Jun 7 14:44:08 emailsrv postfix/smtpd[11562]: NOQUEUE: reject: RCPT from unknown[68.179.24.90]: 554 5.7.1 <outside@gmail.com>: Relay access denied; from=<chris@goproduce.com> to=<outside@gmail.com> proto=ESMTP helo=<dwightws050>
why does it look like your client connected to your mailserver via the Internet instead of through the VPN tunnel ?
The part highlighted in RED is the queue ID number which is assigned to each mail transaction as it enters the system.. the log snippet you posted has maybe only one line for that transaction, were there no other lines with that same queue number ? they are often NOT in order.. you may have to skip several lines to follow an entire transaction.
Code:
Jun 8 10:42:11 localhost postfix/smtpd[10087]: 14CA34F92B: client=unknown[192.168.0.220]
Jun 8 10:42:11 localhost postfix/cleanup[10093]: 14CA34F92B: message-id=<NIEBIKCIIILIINMJALAFCEMLEFAA.wnovak@services.com>
Jun 8 10:42:11 localhost postfix/qmgr[9063]: 14CA34F92B: from=<wnovak@services.com>, size=735, nrcpt=2 (queue active)
Jun 8 10:42:11 localhost postfix/local[10098]: 14CA34F92B: to=<jyackin@services.com>, relay=local, delay=0, status=sent (delivered to command: /usr/bin/maildrop)
Jun 8 10:42:11 localhost postfix/local[10099]: 14CA34F92B: to=<scvelbar@services.com>, orig_to=<sue@services.com>, relay=local, delay=0, status=sent (delivered to command: /usr/bin/maildrop)
Jun 8 10:42:11 localhost postfix/qmgr[9063]: 14CA34F92B: removed
J
look at a good transaction from your local subnet, then view a bad transaction from the other subnet.. what do you notice right off that is different ?
why does it look like your client connected to your mailserver via the Internet instead of through the VPN tunnel ?
To me, that's a mystery as well... I mean, that address is the external address for my router A where I'm running VPN through IPSec with PSK to router B... hmmm.... maybe the router doesn't allow relay?
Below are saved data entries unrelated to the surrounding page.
/-- A reset that keeps no register of the layer and the lanes leaves the device in the safe state. -/
theorem resetKeep_resetSafe (s : State) (keep : Nat → Bool) (dirty : Nat) (hif : Hif) (svc : Svc) (thm : Thm) (hkeep : ∀ a, layerReg a → keep a = false) :
    ResetSafe (resetKeep s keep dirty hif svc thm) := by
  obtain ⟨t, heq, hrd, ⟨hsafe, hpin, hlanes, haxes, hseq⟩, -⟩ := resetKeep_shape s keep dirty hif svc thm
  obtain ⟨hidle, hdark⟩ := layerRegs_reset
  have hstrap := strapShow_only t
  have hshut := shutterShow_same (strapShow t)
  have hreset : ∀ a, layerReg a → rd (strapShow t) a = regReset a := fun a ha => by
    have hapart := layerReg_apart ha
    simp only [resetReg, Bool.or_eq_false_iff, beq_eq_false_iff_ne] at hapart
    obtain ⟨⟨h1, h2⟩, h3⟩ := hapart
    rw [hstrap.regs a h1, hrd a h2 h3, hkeep a ha]
    rfl
  rw [heq]
  refine ⟨by rw [hshut.pwr, hstrap.same.pwr, hsafe], by rw [hshut.pins, hstrap.same.pins, hpin], by rw [hshut.lanes, hstrap.same.lanes, hlanes],
    by rw [hshut.axes, hstrap.same.axes, haxes], by rw [hshut.seq, hstrap.same.seq, hseq], ?_, fun n hn => ?_⟩
  · have hseqsts : rd (shutterShow (strapShow t)) SEQ_STS = regReset SEQ_STS := (shutterShow_rd _ (fun n hn => by simp only [SEQ_STS, LAS_STS]; omega)).trans (hreset _ (.inl rfl))
    rw [layerSt, fld, hseqsts, hidle]
    rfl
  · have hlas := hreset (LAS_STS n) (.inr ⟨n, hn, rfl⟩)
    constructor
    · rw [gateOf, shutterShow_flag _ (by decide), flag, fld, hlas]
      exact (hdark n hn).1
    · rw [emitOf, shutterShow_flag _ (by decide), flag, fld, hlas]
      exact (hdark n hn).2

theorem resetKeep_out (s : State) (keep : Nat → Bool) (dirty : Nat) (hif : Hif) (svc : Svc) (thm : Thm) :
    let u := resetKeep s keep dirty hif svc thm
    u.host = s.host ∧ u.hif = hif ∧ u.pending = s.pending ∧ (∀ a, blackBox ≤ a → sramBytes u a 1 = sramBytes s a 1) := by
  intro u
  obtain ⟨t, heq, -, -, hhost, hhif, hpending, hsram⟩ := resetKeep_shape s keep dirty hif svc thm
  have hshown : Same [.regs] t u := by
    rw [show u = _ from heq]
    exact (strapShow_same t).trans (shutterShow_same _)
  exact ⟨hshown.host.trans hhost, hshown.hif.trans hhif, hshown.pending.trans hpending, fun a ha => (sramBytes_congr hshown.sram hshown.sramLost a 1).trans (hsram a ha)⟩

/-! ### POR_N and SYS_RST_N -/

theorem porReg_layer {a : Nat} (h : layerReg a) : porReg a = false := by
  obtain ⟨h1, -, -⟩ := layerReg_range h
  simp only [porReg, Bool.or_eq_false_iff, beq_eq_false_iff_ne]
  simp only [PWR_SEQ_STS, THM_SHUTDOWN_CAUSE, THM_SHUTDOWN_TIME_LO, THM_SHUTDOWN_TIME_HI]
  omega

theorem cause_layer {a : Nat} (h : layerReg a) : (a == PWR_RESET_CAUSE) = false := by
  obtain ⟨h1, -, -⟩ := layerReg_range h
  exact beq_false_of_ne (by simp only [PWR_RESET_CAUSE]; omega)

/-- What POR_N leaves (R90): the record of a shutdown, the retained SRAM and its validity, and host memory. -/
theorem resetPor_effect (s : State) : ResetSafe (resetPor s) ∧ flag (resetPor s) PWR_RESET_CAUSE 0 = flag s PWR_RESET_CAUSE 0 ∧
    rd (resetPor s) THM_SHUTDOWN_CAUSE = rd s THM_SHUTDOWN_CAUSE ∧ (resetPor s).host = s.host ∧ (∀ a, blackBox ≤ a → sramBytes (resetPor s) a 1 = sramBytes s a 1) := by
  let t := resetKeep s porReg 0 { Hif.reset with perst := s.hif.perst } Svc.reset Thm.reset
  obtain ⟨hhost, -, -, hsram⟩ := resetKeep_out s porReg 0 { Hif.reset with perst := s.hif.perst } Svc.reset Thm.reset
  have hlast : Only [.regs] (fun a => a == PWR_RESET_CAUSE) t (resetPor s) := Only.setFlag (Only.refl _ _ t)
  refine ⟨(resetKeep_resetSafe s porReg _ _ _ _ fun _ => porReg_layer).of_only hlast fun _ => cause_layer, flag_setFlag_same _ _ _ (by decide), ?_,
    hlast.same.host.trans hhost, fun a ha => (sramBytes_congr hlast.same.sram hlast.same.sramLost a 1).trans (hsram a ha)⟩
  rw [hlast.regs _ (by decide)]
  exact (resetKeep_rd s porReg _ _ _ _ (by decide) (fun n hn => by simp only [THM_SHUTDOWN_CAUSE, LAS_STS]; omega)).trans (if_pos rfl)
I actually went into configuration and added email services to the allowed networks for SMTP proxy. Still doesn't work. But that's not the reason for sure because as I've mentioned before, when I was just configuring emailsrv with raw postfix installation, I was successfully able to relay mail from the other subnet.
Quote:
the log snippet you posted has maybe only one line for that transaction, were there no other lines with that same queue number ? they are often NOT in order.. you may have to skip several lines to follow an entire transaction.
Well, here's the full log for that user chris. But again, it still shows that the connection was made from the remote IP rather than from subnet.
Code:
Jun 11 10:33:30 mailserver dovecot: imap-login: Login: user=<chris>, method=PLAIN, rip=64.23.10.81, lip=192.168.1.15
Jun 11 10:34:02 mailserver postfix/smtpd[15894]: connect from unknown[64.23.10.81]
Jun 11 10:34:02 mailserver postfix/smtpd[15894]: NOQUEUE: reject: RCPT from unknown[64.23.10.81]: 554 5.7.1 <outside@gmail.com>: Relay access denied; from=<chris@mydomain.com> to=<outside@gmail.com> proto=ESMTP helo=<ws050>
Jun 11 10:34:05 mailserver postfix/smtpd[15894]: disconnect from unknown[64.23.10.81]
Jun 11 10:34:45 mailserver postfix/smtpd[15894]: connect from unknown[64.23.10.81]
Jun 11 10:34:46 mailserver postfix/smtpd[15894]: 4FFBE516269: client=unknown[64.23.10.81]
Jun 11 10:34:46 mailserver postfix/cleanup[15910]: 4FFBE516269: message-id=<20070611143446.4FFBE516269@mailserver.mydomain.com>
Jun 11 10:34:46 mailserver postfix/qmgr[7848]: 4FFBE516269: from=<>, size=2088, nrcpt=1 (queue active)
Jun 11 10:34:46 mailserver postfix/local[15915]: 4FFBE516269: to=<dan@mydomain.com>, relay=local, delay=0.67, delays=0.66/0.01/0/0.01, dsn=2.0.0, status=sent (delivered to command: /usr/bin/procmail -t)
Jun 11 10:34:46 mailserver postfix/qmgr[7848]: 4FFBE516269: removed
Jun 11 10:34:46 mailserver postfix/smtpd[15894]: disconnect from unknown[64.23.10.81]
Jun 11 10:35:49 mailserver dovecot: imap-login: Login: user=<chris>, method=PLAIN, rip=192.168.1.15, lip=192.168.1.15, secured
Jun 11 10:35:49 mailserver dovecot: IMAP(chris): Disconnected: Logged out
Quote:
look at a good transaction from your local subnet, then view a bad transaction from the other subnet.. what do you notice right off that is different ?
Different... hmm... maybe that the relay is local?!
Code:
Jun 11 10:30:08 mailserver postfix/local[15828]: 3A93E516269: to=<dan@mydomain.com>, relay=local, delay=0.02, delays=0.01/0/0/0.01, dsn=2.0.0, status=sent (delivered to command: /usr/bin/procmail -t)
How can I test different settings of postfix filtering (or security or what not) to test if it will allow relaying? Note that this server is now live and I don't want any interruptions in service. Because, let me repeat myself, it was working with the default config. Maybe it's all that spam features I've installed? or AV? Also I've disabled SElinux but that surely just made it more permissive...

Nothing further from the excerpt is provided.